--May Lead to New Prevention and Treatment Strategies--
PHILADELPHIA, Aug. 25 /PRNewswire-USNewswire/ -- Scientists have
discovered gene mutations that are the main cause of the inherited version
of the childhood cancer neuroblastoma. In addition, the researchers found
that the same mutations play a significant role in high-risk forms of
non-inherited neuroblastoma, the more common form of the disease.
"This discovery enables us to offer the first genetic tests to families
affected by the inherited form of this disease," said pediatric oncologist
Yael P. Mosse, M.D., of The Children's Hospital of Philadelphia, the first
author of the study, published online Aug. 24 in the journal Nature.

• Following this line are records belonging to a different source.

-- ==== Sys2Proof/Machine/Commands.lean ====
section
/-! DEFINITION. The five commands (R117 to R122 46_commands.md), an illegal command word, and the building blocks of START. -/

namespace Sys2Proof.Machine

/-- ILLEGAL COMMAND (R132 60_exceptions.md): IllegalCommand(w[7:0]) and no other effect, in every mode. -/
def illegalCommand (w : Word) (s : State) : State := s.raise .illegalCommand (w.extractLsb' 0 8)

/-- The pipeline registers at START (R38 10_state.md, R121). -/
def Regs.startPipe (r : Regs) : Pipe where
  ones      := 0#3
  lvl       := r.nrziInit
  phi       := 0#8
  psi       := 0#32
  delay     := r.emptyDelay
  flushLeft := r.flush
  preLeft   := 8 * r.npre
  bitPos    := 0
  due       := false
  postLeft  := 8 * r.npost
  symLeft   := 0
  buf       := []

/-- The register updates of an accepted START (R121): DONE, FRAME, FCS, FRAME_LEN, BIT_COUNT, OUTPOS and the pipeline. -/
def State.loadFrame (s : State) : State :=
  { s with
    done := false
    frame := Memory.writeAll 0 s.buildFrame s.frame
    frameLen := BitVec.ofNat 9 s.buildFrame.length
    fcs := fcs16 s.frameBody
    bitCount := BitVec.ofNat 32 (lineBits s.regs.npre s.regs.npost s.buildFrame).length
    outPos := 0#32
    pipe := s.regs.startPipe }

/-- EnterFault (R134 60_exceptions.md): the mode becomes FAULT and the failure is recorded. -/
def State.enterFault (s : State) : State := { s with mode := .fault }.raise .internalInvariantFailure 0xFF#8

/-- mode <- RUN (R121). -/
def State.enterRun (s : State) : State := { s with mode := .run }

/-- Start() of R121, in IDLE. -/
def State.startRun (s : State) : State :=
  match s.check with
  | some (k, index) => s.raise k index
  | none => if monitorOk s.buildFrame then s.loadFrame.enterRun else s.loadFrame.enterFault

/-- Push(b) of R120, in IDLE. -/
def State.push (b : Byte) (s : State) : State :=
  if min s.regs.infoMax.toNat Config.infoCap ≤ s.infoLen.toNat then s.raise .oversizedInfo 0xFF#8
  else s.pushInfoByte b

/-- NOP (R118): nothing, in every mode. -/
def execNop (s : State) : Host.Outcome State Fault Refusal := .next s

/-- CLEAR (R119); refused with WIGN while locked (R117). -/
def execClear (s : State) : Host.Outcome State Fault Refusal :=
  .next (if s.locked then s.setWign else s.clearInfo)

/-- PUSH_INFO b (R120); refused with WIGN while locked (R117). -/
def execPushInfo (b : Byte) (s : State) : Host.Outcome State Fault Refusal :=
  .next (if s.locked then s.setWign else s.push b)

/-- START (R121); refused with WIGN while locked (R117). -/
def execStart (s : State) : Host.Outcome State Fault Refusal :=
  .next (if s.locked then s.setWign else s.startRun)

/-- SOFT_RESET (R122, R145 70_reset_and_hazards.md): in every mode. -/
def execSoftReset (s : State) : Host.Outcome State Fault Refusal := .next s.resetCore

end Sys2Proof.Machine
end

"Furthermore, because there already are drugs in development that target
the same gene in adult cancers, we can soon begin testing those drugs in
children with neuroblastoma."
Neuroblastoma is the most common solid cancer of early childhood. It
accounts for 7 percent of all childhood cancers, but due to its often
aggressive nature, causes 15 percent of all childhood cancer deaths. It
arises in the developing nerves of a child, often appearing as a tumor in
the chest or abdomen.
Because only about 600 new cases of all forms of neuroblastoma occur
annually in the U.S., familial (inherited) neuroblastoma is a very rare
subset of a relatively uncommon disease. Scientists at Children's Hospital
have studied familial neuroblastoma for the past 15 years, and the current
study drew on family data collected from throughout the world.

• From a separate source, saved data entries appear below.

theorem AddrEntry.ssid_getLsbD_of_ssidOk {e : AddrEntry} (h : e.ssidOk = true) {i : Nat} (hi : 4 ≤ i) : e.ssid.getLsbD i = false := by
  have hlt : e.ssid.toNat < 2 ^ i :=
    calc e.ssid.toNat < 2 ^ 4 := by simp [ssidOk] at h; omega
      _ ≤ 2 ^ i := Nat.pow_le_pow_right (by decide) hi
  exact Nat.testBit_lt_two_pow hlt

/-- Settles O24: a character byte is a left shift, and a legal SSID reaches only bits 4:1 of the seventh byte. -/
theorem addressBytesLayout : Obligations.AddressBytesLayout := by
  intro e last h
  refine ⟨addrBytes_length e last, ?chars, ?ssid⟩
  case chars =>
    intro i hi
    rw [addrBytes_getD_char e last hi, BitVec.toNat_shiftLeft, Nat.shiftLeft_eq, ← apply_ite BitVec.toNat]
    rfl
  case ssid =>
    rw [addrBytes_getD_ssid]
    refine ⟨?_, ?_, ?_, ?_, e.ssidByte_last last⟩
    · rw [e.ssidByte_getLsbD_succ last (by decide : 6 < 7), e.ssid_getLsbD_of_ssidOk h (by decide : 4 ≤ 6)]; rfl
    · rw [e.ssidByte_getLsbD_succ last (by decide : 5 < 7)]; rfl
    · rw [e.ssidByte_getLsbD_succ last (by decide : 4 < 7)]; rfl
    · ext i hi
      have hlow : (0x30#8).getLsbD i = false := by interval_cases i <;> rfl
      rw [BitVec.getElem_extractLsb', Nat.add_comm 1 i, e.ssidByte_getLsbD_succ last (by omega), hlow, Bool.false_or]
      simp [AddrEntry.ssid, show i < 8 by omega]

/-! ### O25: the last-address bit (R72) -/

/-- In a concatenation of pieces of `m` elements, index `m * k + i` falls on element `i` of piece `k`. -/
theorem getElem?_flatMap_of_length {α β : Type} {f : α → List β} {m : Nat} (hf : ∀ a, (f a).length = m) (l : List α) {k i : Nat}
    (hi : i < m) : (l.flatMap f)[m * k + i]? = l[k]?.bind fun a => (f a)[i]? := by
  induction l generalizing k with
  | nil => simp
  | cons a l ih =>
    cases k with
    | zero => simp [List.getElem?_append_left, hf, hi]
    | succ k =>
      rw [List.flatMap_cons, List.getElem?_append_right (by rw [hf, Nat.mul_succ]; omega), hf,
        show m * (k + 1) + i - m = m * k + i by rw [Nat.mul_succ]; omega, ih, List.getElem?_cons_succ]

/-- Byte `i` of address `k` in the frame. -/
theorem State.buildFrame_getD_addr (s : State) {k i : Nat} (hk : k < s.regs.nAddr) (hi : i < 7) :
    s.buildFrame.getD (7 * k + i) 0#8 = (addrBytes (s.regs.entry k) (k + 1 == s.regs.nAddr)).getD i 0#8 := by
  have hlen : 7 * k + i < s.regs.addrField.length := by rw [Regs.addrField_length]; omega
  have haddr : s.regs.addrField[7 * k + i]? = (addrBytes (s.regs.entry k) (k + 1 == s.regs.nAddr))[i]? := by
    rw [Regs.addrField, getElem?_flatMap_of_length (fun _ => addrBytes_length _ _) _ hi, List.getElem?_range hk, Option.bind_some]
  simp only [List.getD_eq_getElem?_getD, State.buildFrame, withFcs, State.frameBody, List.append_assoc,
    List.getElem?_append_left hlen, haddr]

theorem addrBytes_lowBit (e : AddrEntry) (last : Bool) {i : Nat} (hi : i < 7) :
    ((addrBytes e last).getD i 0#8).getLsbD 0 = (decide (i = 6) && last) := by
  obtain hi | rfl : i < 6 ∨ i = 6 := by omega
  · simp [-List.getD_eq_getElem?_getD, addrBytes_getD_char e last hi, hi.ne]
  · rw [addrBytes_getD_ssid, AddrEntry.ssidByte_last]; rfl

/-- Settles O25: only a seventh byte has low bit `last`, and `last` is set for entry 1 + NDIGI alone. -/
theorem lastBitOnExactlyOneAddress : Obligations.LastBitOnExactlyOneAddress := by
  intro s k i hk hi
  rw [s.buildFrame_getD_addr hk hi, addrBytes_lowBit _ _ hi, Bool.decide_and]
  congr 1
  rw [Bool.eq_iff_iff, beq_iff_eq, decide_eq_true_eq, Regs.nAddr]
  omega

/-! ### O26: the residue of the CRC (R76), by linearity of its step -/

/-- What a CRC step adds to the shifted register when the bit it shifts out differs from the data bit, or not (R74). -/
def crcFeedback (t : Bool) : BitVec 16 := if t then 0x8408#16 else 0#16

theorem crcStep_eq_shift_xor_feedback (x : BitVec 16) (b : Bool) : crcStep x b = x >>> 1 ^^^ crcFeedback (x.getLsbD 0 ^^ b) := by
  unfold crcStep crcFeedback
  split
  · rfl
  · exact BitVec.xor_zero.symm

theorem crcFeedback_xor (t u : Bool) : crcFeedback (t ^^ u) = crcFeedback t ^^^ crcFeedback u := by
  cases t <;> cases u <;> rfl

/-- The CRC step is linear over XOR: its shift and its feedback are. -/
theorem crcStep_xor (x y : BitVec 16) (a b : Bool) : crcStep (x ^^^ y) (a ^^ b) = crcStep x a ^^^ crcStep y b := by
  have hbit : ((x ^^^ y).getLsbD 0 ^^ (a ^^ b)) = ((x.getLsbD 0 ^^ a) ^^ (y.getLsbD 0 ^^ b)) := by
    rw [BitVec.getLsbD_xor, Bool.xor_assoc, Bool.xor_assoc, Bool.xor_left_comm a]
  simp only [crcStep_eq_shift_xor_feedback, hbit, crcFeedback_xor, BitVec.ushiftRight_xor_distrib]
  ac_rfl

/-- Complemented bits add to the register what as many ones leave from 0. -/
theorem foldl_crcStep_map_not (bits : List Bool) (x y : BitVec 16) :
    (bits.map (!·)).foldl crcStep (x ^^^ y) = bits.foldl crcStep x ^^^ (List.replicate bits.length true).foldl crcStep y := by
  induction bits generalizing x y with
  | nil => rfl
  | cons b bits ih =>
    have hstep : crcStep (x ^^^ y) (!b) = crcStep x b ^^^ crcStep y true := by rw [← crcStep_xor, Bool.xor_true]
    simp only [List.map_cons, List.foldl_cons, List.length_cons, List.replicate_succ, hstep, ih]

/-- Fed its own bits, the register only shifts. -/
theorem foldl_crcStep_own_bits (c : BitVec 16) (n : Nat) : ((List.range n).map c.getLsbD).foldl crcStep c = c >>> n := by
  induction n with
  | zero => simp
  | succ n ih =>
    rw [List.range_succ, List.map_append, List.foldl_append, ih]
    simp [crcStep, BitVec.shiftRight_add]

/-- The two FCS bytes, in line order, are the complemented bits of the register. -/
theorem lineOrder_fcsBytes (c : BitVec 16) :
    lineOrder [(c ^^^ 0xFFFF#16).extractLsb' 0 8, (c ^^^ 0xFFFF#16).extractLsb' 8 8] = ((List.range 16).map c.getLsbD).map (!·) := by
  simp [lineOrder, byteBits, List.range_succ]

theorem crcReg_append (a b : List Byte) : crcReg (a ++ b) = (lineOrder b).foldl crcStep (crcReg a) := by
  simp [crcReg, lineOrder]

theorem crcReg_withFcs (body : List Byte) : crcReg (withFcs body) = 0xF0B8#16 := by
  set c := crcReg body
  calc crcReg (withFcs body)
      = (((List.range 16).map c.getLsbD).map (!·)).foldl crcStep (c ^^^ 0#16) := by
        rw [withFcs, crcReg_append, fcs16, lineOrder_fcsBytes, BitVec.xor_zero]
    _ = c >>> 16 ^^^ (List.replicate 16 true).foldl crcStep 0#16 := by
        rw [foldl_crcStep_map_not, foldl_crcStep_own_bits, List.length_map, List.length_range]
    _ = 0xF0B8#16 := by rw [BitVec.ushiftRight_eq_zero (Nat.le_refl 16)]; decide +kernel

/-- Settles O26: the register cancels against the bits of its own complement, and sixteen ones from 0 remain. -/
theorem fcsResidueIsConstant : Obligations.FcsResidueIsConstant :=
  ⟨crcReg_withFcs, fun s => crcReg_withFcs s.frameBody⟩

/-! ### O27: the check value (R74, R75) -/

/-- Settles O27: the register evaluated on the nine bytes. -/
theorem crcCheckValue : Obligations.CrcCheckValue := by
  unfold Obligations.CrcCheckValue
  decide +kernel

end Sys2Proof.Machine
end

section
/-! PROOFS. The statements of 41_serializer_nrzi.md: bit-stuffing, the line, NRZI (R77 to R83), and the symmetry of NRZI and tones (R84). -/

namespace Sys2Proof.Machine

/-! ### The equations of `stuff`, `stuffCount` and `unstuff`, a bit at a time (R78, R81 c) -/

@[simp] theorem stuff_false (c : Nat) (bs : List Bool) : stuff c (false :: bs) = false :: stuff 0 bs := rfl

@[simp] theorem stuff_fifth_one (bs : List Bool) : stuff 4 (true :: bs) = true :: false :: stuff 0 bs := rfl

theorem stuff_one {c : Nat} (hc : c ≠ 4) (bs : List Bool) : stuff c (true :: bs) = true :: stuff (c + 1) bs := by
  simp [stuff, hc]

@[simp] theorem stuffCount_false (c : Nat) (bs : List Bool) : stuffCount c (false :: bs) = stuffCount 0 bs := rfl

@[simp] theorem stuffCount_fifth_one (bs : List Bool) : stuffCount 4 (true :: bs) = stuffCount 0 bs + 1 := rfl

theorem stuffCount_one {c : Nat} (hc : c ≠ 4) (bs : List Bool) : stuffCount c (true :: bs) = stuffCount (c + 1) bs := by
  simp [stuffCount, hc]

@[simp] theorem unstuff_five (b : Bool) (bs : List Bool) : unstuff 5 (b :: bs) = unstuff 0 bs := rfl

theorem unstuff_false {c : Nat} (hc : c ≠ 5) (bs : List Bool) : unstuff c (false :: bs) = false :: unstuff 0 bs := by
  simp [unstuff, hc]

theorem unstuff_one {c : Nat} (hc : c ≠ 5) (bs : List Bool) : unstuff c (true :: bs) = true :: unstuff (c + 1) bs := by
  simp [unstuff, hc]

/-- The induction of BIT-STUFF: the ones counter stays below 5, and only the fifth 1 in a row is a case of its own (R78). -/
theorem stuff_induction {P : (c : Nat) → List Bool → c < 5 → Prop} (nil : ∀ c hc, P c [] hc)
    (zero : ∀ c bs hc, P 0 bs (by decide) → P c (false :: bs) hc)
    (fifth : ∀ bs, P 0 bs (by decide) → P 4 (true :: bs) (by decide))
    (one : ∀ c bs, (hlt : c < 4) → P (c + 1) bs (Nat.succ_lt_succ hlt) → P c (true :: bs) (Nat.lt_succ_of_lt hlt))
    (c : Nat) (bs : List Bool) (hc : c < 5) : P c bs hc := by
  induction bs generalizing c with
  | nil => exact nil c hc
  | cons b bs ih =>
    cases b with
    | false => exact zero c bs hc (ih 0 (by decide))
    | true =>
      rcases Nat.lt_succ_iff_lt_or_eq.mp hc with hlt | rfl
      · exact one c bs hlt (ih (c + 1) (by omega))
      · exact fifth bs (ih 0 (by decide))

/-! ### O28: no six 1s in DATA (R81 a) -/

@[simp] theorem hasSixOnes_false (r : Nat) (bs : List Bool) : hasSixOnes r (false :: bs) = hasSixOnes 0 bs := rfl

@[simp] theorem hasSixOnes_true (r : Nat) (bs : List Bool) :
    hasSixOnes r (true :: bs) = ((r + 1 == 6) || hasSixOnes (r + 1) bs) := rfl

/-- The run-time check of R134 finds nothing in stuffed bits. -/
theorem hasSixOnes_stuff (c : Nat) (bs : List Bool) (hc : c < 5) : hasSixOnes c (stuff c bs) = false := by
  induction c, bs, hc using stuff_induction with
  | nil => rfl
  | zero c bs hc ih => simpa using ih
  | fifth bs ih => simpa using ih
  | one c bs hlt ih =>
    have hrun : (c + 1 == 6) = false := beq_eq_false_iff_ne.mpr (by omega)
    rw [stuff_one (Nat.ne_of_lt hlt), hasSixOnes_true, ih, hrun, Bool.or_false]

theorem hasSixOnes_dataBits (frame : List Byte) : hasSixOnes 0 (dataBits frame) = false :=
  hasSixOnes_stuff 0 (lineOrder frame) (by decide)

John M. Maris, M.D., senior author of the current study and director of
the Center for Childhood Cancer Research at Children's Hospital, leads a
laboratory with the world's largest collection of neuroblastoma tissue
samples, gathered through the multicenter Children's Oncology Group in the
U.S. and through multiple international collaborations. Maris said, "This
is a very important discovery, as it not only helps us understand the
genetic roots of this terrible disease, but also has led to dramatically
new ideas for curative therapy."
The study team used high-speed, automated analytic equipment at the
Center for Applied Genomics at Children's Hospital. By employing
genome-wide scans to analyze DNA from the 10 most informative families with
a history of neuroblastoma, Mosse and her colleagues first discovered that
a region of chromosome 2 was associated with the disease. Further
sequencing of that region identified mutations in the anaplastic lymphoma
kinase (ALK) gene in eight families with familial neuroblastoma.

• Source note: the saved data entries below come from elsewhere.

-- ==== Sys2Proof/Machine/Port.lean ====
section
/-! DEFINITION. The host slave port (spec/20_memory.md): the address map, alignment, widths, the BUSY lock, and the
outcome of one host access. -/

namespace Sys2Proof.Machine

/-- `SRC_BASE` (R17, R101). -/
def srcBase : Nat := 0x01000000

/-- `DST_BASE` (R17, R101). -/
def dstBase : Nat := 0x02000000

/-- The end of the DST part of the map (R101). -/
def dstEnd : Nat := 0x03000000

/-- The size of the register file in bytes (R33, R101). -/
def regFileSize : Nat := 0x1000

/-- A width in bytes (R106). -/
def widthBytes : Width → Nat
  | .byte => 1
  | .half => 2
  | .word => 4

/-- What an access reaches. -/
inductive Place where
  | reg (r : Reg)
  | src (off : Nat)
  | dst (off : Nat)
  deriving DecidableEq, Repr

/-- A register access must be 32 bits wide and 4-byte aligned (R105). -/
def locateReg (off : Nat) (w : Width) : Except Fault Place :=
  if w ≠ .word then .error .narrowRegister
  else if off % 4 ≠ 0 then .error .misaligned
  else .ok (.reg (regAt off))

/-- A window access at offset `off` must be aligned and lie inside the region (R106). -/
def locateWindow (off size : Nat) (w : Width) (place : Place) : Except Fault Place :=
  if off % widthBytes w ≠ 0 then .error .misaligned
  else if size < off + widthBytes w then .error .beyondRegion
  else .ok place

/-- The address map (R101). Both bases are multiples of 4, so the offset's alignment is the address's. -/
def locate (p : Params) (addr : Word) (w : Width) : Except Fault Place :=
  let a := addr.toNat
  if a < regFileSize then locateReg a w
  else if srcBase ≤ a ∧ a < dstBase then locateWindow (a - srcBase) p.srcSize w (.src (a - srcBase))
  else if dstBase ≤ a ∧ a < dstEnd then locateWindow (a - dstBase) p.dstSize w (.dst (a - dstBase))
  else .error .unmapped

/-- The data of a window read (R103): little-endian, zero extended. -/
def windowData (m : Memory) (off : Nat) (w : Width) : Word := BitVec.ofNat 32 (leValue (m.readBytes off (widthBytes w)))

/-- A window after a write (R103): the low bytes of the data, lowest first. -/
def windowWrite (m : Memory) (off : Nat) (w : Width) (v : Word) : Memory := m.writeBytes off (leBytes v (widthBytes w))

/-- A host read of a place: registers always (R107), the windows only while IDLE. -/
def readPlace (place : Place) (w : Width) (s : State) : Host.Outcome State Fault Refusal :=
  match place, s.seq with
  | .reg r, _ => .next ((readReg r s).2.respond (.data (readReg r s).1))
  | .src off, .idle => .next (s.respond (.data (windowData s.src off w)))
  | .dst off, .idle => .next (s.respond (.data (windowData s.dst off w)))
  | .src _, .busy => .fault .busyLocked
  | .dst _, .busy => .fault .busyLocked

/-- A host write of a place: while BUSY only CTRL and STATUS (R107). -/
def writePlace (place : Place) (w : Width) (v : Word) (s : State) : Host.Outcome State Fault Refusal :=
  match place, s.seq with
  | .reg r, .idle => .next ((writeReg r v s).respond .done)
  | .reg r, .busy => if writableWhileBusy r then .next ((writeReg r v s).respond .done) else .fault .busyLocked
  | .src off, .idle => .next ({ s with src := windowWrite s.src off w v }.respond .done)
  | .dst off, .idle => .next ({ s with dst := windowWrite s.dst off w v }.respond .done)
  | .src _, .busy => .fault .busyLocked
  | .dst _, .busy => .fault .busyLocked

/-- The outcome of one host access: the state after it, or the fault of a refused one (R108). -/
def portAccess (a : Access) (s : State) : Host.Outcome State Fault Refusal :=
  match a with
  | .read addr w =>
    match locate s.params addr w with
    | .error f => .fault f
    | .ok place => readPlace place w s
  | .write addr w v =>
    match locate s.params addr w with
    | .error f => .fault f
    | .ok place => writePlace place w v s

/-- One host access as a step of the machine: a refused access changes no state of CORE, and the host gets an error
response (R108). -/
def hostTurn (a : Access) (s : State) : Host.Outcome State Fault Refusal :=
  match portAccess a s with
  | .next t => .next t
  | .fault _ => .next (s.respond .busError)
  | .refused r => .refused r

end Sys2Proof.Machine
end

"This finding means that it is possible to offer simple, non-invasive
screening for patients with a family history of neuroblastoma," said Mosse.
She explained that ultrasound or a urine test could assist surveillance of
children with an ALK mutation, so that if neuroblastoma appears, it can be
detected at an early stage. "As we increase our knowledge of ALK mutations,
we will also offer specialized diagnostic testing for all newly diagnosed
patients with neuroblastoma, to eventually allow oncologists to better
customize treatment to a child's genetic profile."
After detecting ALK mutations in familial neuroblastoma, the
researchers then focused on the more common sporadic (non-familial) cases
of neuroblastoma, and found that ALK mutations occurred in 12 percent of
194 tumor samples from the aggressive, high-risk form of the disease.
Although the normal role of the ALK gene is not well understood, other
researchers had previously found that abnormalities in ALK raise a
patient's risk for lymphoma and lung cancer. "We were the first to identify
mutations in ALK," said Mosse, adding that in lymphoma and lung cancer, ALK
acts through translocation, a different mechanism that involves an exchange
of DNA between chromosomes to produce a new cancer-causing fusion gene.
In all three cancers, ALK acts as an oncogene, or cancer-causing gene;
in fact, the current study reports the first example of a childhood cancer
caused by mutations in an oncogene. Since the mutations discovered by Mosse
trigger an "on" signal for neuroblastoma cells, the abnormality is an
outstanding target for therapies that inhibit the ALK protein's activity.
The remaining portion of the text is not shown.